A number of triggers can prompt the New York State Department of Taxation and Finance to conduct an audit of a property, and if the state has previously found sufficient evidence to warrant such an audit, that property's likelihood of being audited again is greatly increased. It behooves property owners and managers to familiarize themselves with common audit triggers, review their financial statements and, if necessary, consult a tax pro to prepare in advance.
"What we've been seeing in New York is increased audit activity due to sales tax issues resulting from the difference in classification and tax treatment between capital improvements, which are typically deemed additions to real property and can be exempt, and repair and maintenance expenses, which are generally taxable," Berdon LLP tax principal Terence Avella said.
Determining what constitutes a capital improvement in New York can be complex, Avella said. Although capital improvement-type expenditures are typically gray areas, they all have three essential characteristics.
First, they must add value to the property or prolong its useful life. Next, they have to become part of the real property, and be affixed to the real property so that if one were to remove them, the act would cause damage to the property being installed or the real property itself. Third, the taxpayer must have the intent to make the installation permanent. This last point is most difficult to prove due to its subjectivity, but auditors will often look to see whether the property stays with the lessee or the landlord after lease termination to validate.
"The first thing assessors will typically consider is the scale of the work being done on a property, and significant expenditures for a remodel of an office, apartment complex or hotel could be flags," Avella said. "Knockdowns have always drawn attention, but now, any type of rebuild, even if not substantial, can too."
There are numerous audit triggers beyond capital improvement-related ones. Many are associated with accounting for building services and property maintenance, things like trash removal, elevator repair, security services and cleaning. Avella said he
often discovers people making mistakes with these transactions, and either underpaying or overpaying taxes in these areas.
Utilities represent another broad bucket in which he typically sees issues.
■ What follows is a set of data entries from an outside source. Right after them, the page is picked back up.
-- ==== Sys2Proof/WellFormed.lean ====
section
/-! DEFINITION. Which instructions carry operands the opcode table admits for the status `OK` (spec/opcode_table.json, column
of the operands; 30_encoding.md R69), and which requests are in canonical form. An instruction that is not well-formed is
no illegal instruction: it runs and answers `INVALID_ARGUMENT` (60_exceptions.md R202). -/

namespace Sys2Proof

/-- The table's `id: natural 1..256` (opcode_table.json row RGB_ENCODE; 30_encoding.md R68). -/
def Pixel.wellFormed (p : Pixel) : Bool :=
  decide (Config.rgbIdMin ≤ p.id) && decide (p.id ≤ Config.rgbIdMax)

/-- A legal RGB payload: tag 0x01, a count of at most 62, and exactly `2 + 4*n` bytes (30_encoding.md R67, R69). -/
def rgbPayloadWellFormed : List Byte → Bool
  | [] => false
  | [_] => false
  | tag :: count :: entries =>
    tag == Config.rgbSubcmd && decide (count.toNat ≤ Config.rgbMaxPixels)
      && entries.length == Config.rgbPixelBytes * count.toNat

/-- The operands are those the opcode table admits for `OK`: a payload of 0..251 bytes for `ENCODE`, 0..62 pixels with ids
1..256 for `RGB_ENCODE`, a legal payload for `RGB_DECODE`; every operand of the other rows. -/
def Instr.wellFormed : Instr → Bool
  | .crc8 _ => true
  | .encode _ payload => decide (payload.length ≤ Config.maxPayload)
  | .rgbEncode pixels => decide (pixels.length ≤ Config.rgbMaxPixels) && pixels.all Pixel.wellFormed
  | .rgbDecode payload => rgbPayloadWellFormed payload
  | .rxFeed _ => true
  | .rxReset => true
  | .rxState => true
  | .funcLed => true
  | .funcBuzzer => true
  | .funcMotor => true
  | .funcPwmServo => true
  | .funcBusServo => true
  | .funcKey => true
  | .funcImu => true
  | .funcGamepad => true
  | .funcSbus => true
  | .funcOled => true
  | .funcRgb => true

/-- A request whose code is one of 0x01..0x07 (30_encoding.md R71) and whose unused operand lanes are empty (log 3). -/
def Request.canonical (r : Request) : Bool :=
  match r.code.toNat with
  | 1 => r.operands == { Operands.none with bytes := r.operands.bytes }
  | 2 => r.operands == { Operands.none with byte := r.operands.byte, bytes := r.operands.bytes }
  | 3 => r.operands == { Operands.none with pixels := r.operands.pixels }
  | 4 => r.operands == { Operands.none with bytes := r.operands.bytes }
  | 5 => r.operands == { Operands.none with byte := r.operands.byte }
  | 6 => r.operands == Operands.none
  | 7 => r.operands == Operands.none
  | _ => false

end Sys2Proof
end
Owners use a number of methods to pass utility costs to tenants, including submetering, inclusion in the rent based on usage or a simple lump sum fee, and each approach has different sales tax implications.
"We encourage our clients to get us involved early," Avella said. "Usually, we get engaged mid-audit, but we're in a much better position if we can plan ahead to strategize and mitigate risk."
He advises owners of previously audited properties to accrue use tax on applicable transactions, for example, to try and insulate against potential future penalties and interest.
The upside to consulting a tax pro is sometimes overlooked, but Avella generally finds opportunities for recapturing taxes that were overpaid in error.
"In most instances, we can either file a refund claim or request a credit," Avella said. "We typically call these reverse audits or reviews, which is the opposite of what the state does in looking for underpayments."